They are three rather large images, so they may take a while to
load. Then come back and read the rest of this page, okay?
Deleted
(Humor Lacking) Scene V: News for Temps!
Every so
often I try to write some temp news. And I always fail. My
failures usually look like this:
Let
me guess. You want all the latest news about temping, but you
don't have the time to search for it yourself. No
problem! Thanks to NMD's patented temp-sniffing software, we'll
bring the news to you! Hm.
Temp-sniffing. Not a great choice of words. Anyway!
Let's check out what's happening in temping news across the globe! POLITICS:
Once again, those big-wig politicians are up to no good, it seems. I
don't really have anything to back that up. But you know those
big-wig politicians. HEALTH: BUSINESS:
Two of the three major indexes closed up on Nov. 19 by more than 20
percent from the three-year lows they hit Sept. 21, the Dow up by more
than 21 percent and the Nasdaq by 36 percent. The S&P 500 closed off
its Sept. 21 lows by more than 19 percent that day. They have held close
to those levels since then, with the Dow up 19.8% at 9872.60, the Nasdaq
up 36% at 1935.97 and the S&P 500 up 19% at 1149.50 as of the close
Tuesday. No
temps were harmed. SCIENCE:
Cloning is once again making headlines! Scientists have cloned a
human embryo, and are preparing to push it through a piece of fabric to
see if it will reassemble itself and... oh, wait, no. As
always, there are moral and ethical questions concerning cloning, and
government and religion alike have come down hard against the
practice. Temps need to make a stand against cloning as well.

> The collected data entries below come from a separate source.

-- ==== Sys2Proof/Certificates/Slice0/Obligations.lean ====
section
/-! DEFINITION. The statements for the provers. -/

open Sys2Proof Sys2Proof.Machine

/-! ### The step, reset and the pin RESET_N -/

/-- A step takes the event at the front of the queue, and idles on an empty queue (log 13). -/
def Obligations.StepTakesTheFrontEvent : Prop :=
  (∀ (c : Instr) (rest : List Instr) (s : State), step (s.withPending (c :: rest)) = exec c (s.withPending rest))
    ∧ ∀ s : State, s.pending = [] → step s = .next s

/-- Every event answers a next state and leaves the queue of events alone. -/
def Obligations.EveryEventAnswersANextState : Prop :=
  ∀ (i : Instr) (s : State), ∃ t, exec i s = .next t ∧ t.pending = s.pending

/-- While RESET_N is low, the pins and the reset itself act, a response offered on the memory port stays with its controller, and every other event changes nothing (R3, R19, R109; log 12). -/
def Obligations.LowResetFreezesThePart : Prop :=
  ∀ s : State, s.resetLow = true →
    (∀ i : Instr, i ≠ .resetAssert → (∀ x, i ≠ .resetRelease x) → (∀ n o, i ≠ .lineLevelChange n o) →
      (∀ r, i ≠ .readResponse (some r)) → (∀ r, i ≠ .writeResponse (some r)) → exec i s = .next s)
    ∧ (∀ r, exec (.readResponse (some r)) s = .next { s with link := { s.link with memPort := s.link.memPort ++ [.read r] } })
    ∧ (∀ r, exec (.writeResponse (some r)) s = .next { s with link := { s.link with memPort := s.link.memPort ++ [.write r] } })
    ∧ ∀ (n : Fin 8) (o : Outside),
        exec (.lineLevelChange n o) s = .next { s with lines := s.lines.set n { s.lines[n] with outside := o } }

/-- RESET_ASSERT and RESET_RELEASE leave every block at its reset values; responses that the part has not taken stay with the memory controller (R3, R19, R42, R64, R82, R106, R125, R148, R149, R166, R183). V0's trigger mask, values and linger are the model's (log 11). -/
def Obligations.PinResetGivesTheResetValues : Prop :=
  ∀ (s : State) (straps : BitVec 2),
    (∃ t, exec .resetAssert s = .next t ∧ t.resetLow = true ∧ t.strap = s.strap ∧ t.intU = false ∧ t.intN = false
      ∧ t.link = { State.reset.link with memPort := s.link.memPort } ∧ t.command = State.reset.command ∧ t.overlay = State.reset.overlay ∧ t.pending = s.pending)
    ∧ (s.resetLow = true → ∃ t, exec (.resetRelease straps) s = .next t ∧ t.resetLow = false ∧ t.strap = straps
      ∧ t.link = { sysPort := [], memPort := s.link.memPort, table := [], delivering := none, memOut := none, sysOut := none }
      ∧ t.time = { ms := 0, period := 0, lost := false, wasLost := false }
      ∧ (∀ c : Fin 6, t.cameras[c] = { generation := 0, record := none })
      ∧ t.scan.definition = none ∧ (∀ k : Fin 2, t.scan.slots[k] = none) ∧ t.scan.frame = 0 ∧ t.scan.lastShown = none
      ∧ t.scan.stallTimer = none ∧ t.scan.scanStall = false ∧ t.scan.staleShown = false
      ∧ (∀ p : Fin 16, t.panes[p] = none)
      ∧ t.overlay = { bankA := [], bankB := [], active := .a, hatch := 0xFFB000, engine := .idle, flipWaiting := false }
      ∧ (∀ n : Fin 8, t.lines[n].config
            = { function := .input, pullUp := false, activeLow := false, debounce := 0, edge := .never }
          ∧ t.lines[n].outside = s.lines[n].outside ∧ t.lines[n].debounced = s.lines[n].outside.level ∧ t.lines[n].timer = none)
      ∧ t.rate = { source := none, threshold := 0, running := 0, last := 0, timer := none, k8 := false }
      ∧ t.alert = { chime := false, chimeTimer := none, phase := .idle, pulseTimer := none, silenced := false, record := [] }
      ∧ t.views[(0 : Fin 8)].definition
          = some { panes := [], layers := 0xFF, mask := 0, values := 0, linger := 0, chime := false }
      ∧ (∀ v : Fin 8, v ≠ 0 → t.views[v] = { definition := none, inMatch := false, trigger := .absent, command := false })
      ∧ t.stack = [{ view := 0, released := false, entered := 0 }]
      ∧ t.command = { running := false, assembly := none, queue := [], seq := 0, lastSeq := 0, lastResult := none,
                      refused := 0, lost := 0, lossCause := none }
      ∧ (∀ i : Fin 14, t.events[i] = { pending := false, count := 0, enabled := false, urgent := false })
      ∧ t.pageBase = (if straps = 0 then 0x0FFFF000 else if straps = 1 then 0x1FFFF000 else if straps = 2 then 0x3FFFF000
          else 0x7FFFF000))
    ∧ (s.resetLow = false → exec (.resetRelease straps) s = .next s)

/-- R106: what a pin reset leaves in the Overlay Compositor, from every state. -/
def Obligations.CompositorAfterPinReset : Prop :=
  ∀ (s : State) (straps : BitVec 2), ∃ t u, exec .resetAssert s = .next t ∧ exec (.resetRelease straps) t = .next u
    ∧ u.overlay.bankA = [] ∧ u.overlay.bankB = [] ∧ u.overlay.active = .a ∧ u.overlay.editBank = .b
    ∧ u.overlay.hatch = 0xFFB000 ∧ u.overlay.engine = .idle ∧ u.overlay.flipWaiting = false
    ∧ (∀ k : Fin 2, u.scan.slots[k] = none) ∧ (∀ x : Bank, u.referenced x = false)
    ∧ u.events[(13 : Fin 14)].pending = false ∧ u.events[(13 : Fin 14)].count = 0 ∧ u.command.queue = []

/-- The predicates that steps keep hold right after reset. -/
def Obligations.InvariantsHoldAtReset : Prop :=
  State.reset.Inv ∧ State.reset.ResetOk ∧ State.reset.resetLow = false ∧ State.reset.pending = []

/-! ### The link: requests -/

/-- A WRITE taken, at its offer to an empty port or as a waiting head at last, is forwarded once, unchanged, and changes nothing else of the link; without a beat in a command slot or a capture window it changes nothing else at all. A burst acts as its beats one after another in beat order: as a WRITE of its first beat and then one of the others, which keep the classes they have at the taking (R1, R4, R7, R8, R10, R28, R30). -/
def Obligations.WritesAreForwardedUnchanged : Prop :=
  ∀ (s : State) (w : WriteReq) (rest : List Request) (i : Instr), s.resetLow = false →
    ((i = .writeRequest false (some w) ∧ s.link.sysPort = [] ∧ rest = [])
      ∨ (i = .writeRequest false none ∧ s.link.sysPort = .write w :: rest)) →
    (∃ t, exec i s = .next t ∧ t.link = { s.link with sysPort := rest, memOut := some (.write w) }
      ∧ t.strap = s.strap ∧ t.resetLow = false)
    ∧ ((∀ j, j < w.data.length → s.classify (beatAddrOf w.addr j) ≠ .slot
          ∧ ∀ c, s.classify (beatAddrOf w.addr j) ≠ .capture c) →
        exec i s = .next { s with link := { s.link with sysPort := rest, memOut := some (.write w) } })
    ∧ ∀ (b : WriteBeat) (more : List WriteBeat), w.data = b :: more → w.data.length ≤ 16 →
        ∃ t u, exec (.writeRequest false (some { w with data := [b] })) { s with link := { s.link with sysPort := [] } } = .next t
          ∧ exec (.writeRequest false (some { w with addr := w.addr + 1, data := more })) t = .next u
          ∧ exec i s = .next { u with link := { u.link with sysPort := rest, memOut := some (.write w) } }
          ∧ ∀ j, j < more.length → beatAddrOf (w.addr + 1) j = beatAddrOf w.addr (j + 1)
              ∧ t.classify (beatAddrOf w.addr (j + 1)) = s.classify (beatAddrOf w.addr (j + 1))

/-- A request offered joins those that wait, and the head alone can be taken; a head that cannot be taken waits and changes nothing: the memory controller holds, the table holds 32 entries, or a frame start finds both slots live. A waiting head that can be taken is taken as if it had been offered alone, whatever it is, and those behind it go on waiting (R3, R10, R48). -/
def Obligations.HeldRequestsWait : Prop :=
  ∀ (s : State) (held : Bool), s.resetLow = false →
    (∀ w, exec (.writeRequest held (some w)) s
      = exec (.writeRequest held none) { s with link := { s.link with sysPort := s.link.sysPort ++ [.write w] } })
    ∧ (∀ r, exec (.readRequest held (some r)) s
      = exec (.readRequest held none) { s with link := { s.link with sysPort := s.link.sysPort ++ [.read r] } })
    ∧ exec (.writeRequest true none) s = .next s ∧ exec (.readRequest true none) s = .next s
    ∧ (s.link.sysPort = [] → exec (.writeRequest held none) s = .next s ∧ exec (.readRequest held none) s = .next s)
    ∧ (∀ w rest, s.link.sysPort = .write w :: rest → exec (.readRequest held none) s = .next s)
    ∧ (∀ r rest, s.link.sysPort = .read r :: rest → exec (.writeRequest held none) s = .next s
        ∧ (32 ≤ s.link.table.length → exec (.readRequest held none) s = .next s)
        ∧ (s.isFrameStart r = true → (∀ k : Fin 2, s.scan.slots[k].isSome = true) → exec (.readRequest held none) s = .next s))
    ∧ (∀ r : ReadReq, s.link.sysPort = [] →
        (32 ≤ s.link.table.length →
          exec (.readRequest held (some r)) s = .next { s with link := { s.link with sysPort := [.read r] } })
        ∧ (s.isFrameStart r = true → (∀ k : Fin 2, s.scan.slots[k].isSome = true) →
          exec (.readRequest held (some r)) s = .next { s with link := { s.link with sysPort := [.read r] } }))
    ∧ (let alone : State := { s with link := { s.link with sysPort := [] } }
       (∀ w rest, s.link.sysPort = .write w :: rest → ∃ t, exec (.writeRequest false (some w)) alone = .next t
          ∧ exec (.writeRequest false none) s = .next { t with link := { t.link with sysPort := rest } })
       ∧ ∀ r rest, s.link.sysPort = .read r :: rest → s.link.table.length < 32 →
          (s.isFrameStart r = true → ∃ k : Fin 2, s.scan.slots[k] = none) →
          ∃ t, exec (.readRequest false (some r)) alone = .next t ∧ t.link.sysPort = []
            ∧ exec (.readRequest false none) s = .next { t with link := { t.link with sysPort := rest } })

/-- One SLOT beat: a partial beat, a header of every declared length, a word out of order, which is then a header and may itself complete a command or be lost, and a continuation, which completes its command with the last word (R151 to R155). -/
def Obligations.SlotBeatsAssembleOrAreLost : Prop :=
  ∀ (s : State) (n : Fin 64) (tag : Tag) (data : Beat) (en : BitVec 8), s.resetLow = false → s.link.sysPort = [] →
    let w : WriteReq := { tag := tag, addr := linkAddr (s.pageBase + 8 * n.val), data := [{ data := data, enables := en }] }
    let len := (headerLength data).toNat
    let gives := fun t : State => exec (.writeRequest false (some w)) s = .next (t.forward (.write w))
    let header := fun t : State =>
      (len = 1 → gives (t.handedOver [data]))
      ∧ (2 ≤ len → len ≤ 4 → gives (t.setAssembly (some { words := [data], length := len, next := n + 1 })))
      ∧ ((len = 0 ∨ 5 ≤ len) → gives (t.lose .badLength))
    (en ≠ 0xFF → gives ((s.setAssembly none).lose .partialBeat))
    ∧ (en = 0xFF → s.command.assembly = none → header s)
    ∧ (en = 0xFF → ∀ a, s.command.assembly = some a →
        (n ≠ a.next → header ((s.setAssembly none).lose .outOfOrder))
        ∧ (n = a.next → a.words.length + 1 < a.length →
            gives (s.setAssembly (some { a with words := a.words ++ [data], next := n + 1 })))
        ∧ (n = a.next → a.words.length + 1 = a.length → gives ((s.setAssembly none).handedOver (a.words ++ [data]))))

/-- A command row does what the words of its command do when one WRITE carries them to consecutive slots (R152 to R154, R186; log 1). -/
def Obligations.CommandWordsDoWhatTheirRowDoes : Prop :=
  ∀ (s : State) (c : Cmd) (n : Nat) (tag : Tag), s.resetLow = false → s.link.sysPort = [] → s.command.assembly = none →
    n + c.length.toNat ≤ 64 →
    let w : WriteReq := { tag := tag, addr := linkAddr (s.pageBase + 8 * n),
                          data := (encodeCommand c.length c).map fun x => { data := x, enables := 0xFF } }
    ∃ t, exec (c.event c.length) s = .next t ∧ exec (.writeRequest false (some w)) s = .next (t.forward (.write w))

/-- A single-beat capture write: the owner's ordinary beat counts, and its final beat ends the fill (R28, R31, R32). -/
def Obligations.OrdinaryAndFinalCaptureBeats : Prop :=
  ∀ (s : State) (w : WriteReq) (beat : WriteBeat) (c : Fin 6) (r : CaptureRec) (q : BitVec 32) (m : Nat),
    s.resetLow = false → s.link.sysPort = [] → w.data = [beat] → s.cameras[c].record = some r →
    s.classify (byteAddr w.addr) = .capture c → w.tag = r.geo.owner →
    let k := (byteAddr w.addr - r.geo.base) / r.geo.spacing
    let o := (byteAddr w.addr - r.geo.base) % r.geo.spacing
    let line := o / r.geo.stride
    let column := o % r.geo.stride / 4
    r.buffers[k]? = some (.filling q m) → line < r.geo.height → column < r.geo.width → ¬(line = 0 ∧ column = 0) →
    (¬(line = r.geo.height - 1 ∧ column = r.geo.width - 2) →
      exec (.writeRequest false (some w)) s
        = .next ((s.setCamera c { s.cameras[c] with
            record := some { r with buffers := r.buffers.set k (.filling q (if m < 16777215 then m + 1 else 16777215)) } }).forward
              (.write w)))
    ∧ (line = r.geo.height - 1 → column = r.geo.width - 2 →
        (r.geo.height * r.geo.width / 2 ≤ (if m < 16777215 then m + 1 else 16777215) →
          ∃ t r', exec (.writeRequest false (some w)) s = .next t ∧ t.cameras[c].record = some r'
            ∧ r'.buffers = r.buffers.set k (.complete q s.time.ms) ∧ r'.newest = r'.findNewest
            ∧ t.scan = s.scan ∧ t.command = s.command ∧ (∀ d : Fin 6, d ≠ c → t.cameras[d] = s.cameras[d]))
        ∧ ((if m < 16777215 then m + 1 else 16777215) < r.geo.height * r.geo.width / 2 →
          exec (.writeRequest false (some w)) s
            = .next (((s.setCamera c { s.cameras[c] with
                record := some { r with buffers := r.buffers.set k (.corrupt q .short), lastCorruption := some ⟨k, q, .short⟩ } }).raise
                  .corruptFrame).forward (.write w))))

Considering the job situation these days, do temps really need even more
competition? A clone temp agency could hire a single temp, clone him
a thousand times, and send him to every single available job
interview. WEATHER:
High temps in the mid 60s can be expected for Los Angeles and San
Diego. Lotta middle-aged pot-smokers on the west coast, looks
like. And, in Cleveland, headlines read: "Cold front will put a
freeze on warm temps." Well, duh. In
the Bay Area, a weather abnormality. Meteorologists, using satellite
technology, have spotted a tiny raincloud, no bigger than a basketball,
hovering over one temp's head, everywhere he goes. |
Deleted
(Uncompleted) Scene VI: God!
I thought
I'd try writing some goofy stuff about God not long ago. I
eventually gave up, and it had nothing to do with the 46 consecutive
lightning bolts that struck my apartment.
The point
I'd hoped to (eventually) make in this deleted update was that God, if
he's out there, must be really bored with us. I was thinking about
the laws of physics and the universe and how everything works and how
complicated everything is, and about how we've only just begun to start
understanding it all. And then I figured, if God actually came up
with all of this stuff, he must be a genius. And then I figured, he
must be so sick of waiting for us to figure it all out. Just
think how impatient you get waiting for the person in front of you at the
store to figure out that the door says "PUSH" and not
"PULL" on it, then times it by a few billion years.
Anyway, I
had started this around the time I posted something I wrote about the
archer fish, which had inadvertent pro-creationist overtones, and, since this
piece has deliberate anti-creationist overtones, I thought people
might construe it as me trying to cover my ass. So, I never bothered
finishing it, and here it is in its non-entirety.
So. This God fellow
I've been hearing so much about lately. What is God? Who
is God? What the hell is his deal, anyway?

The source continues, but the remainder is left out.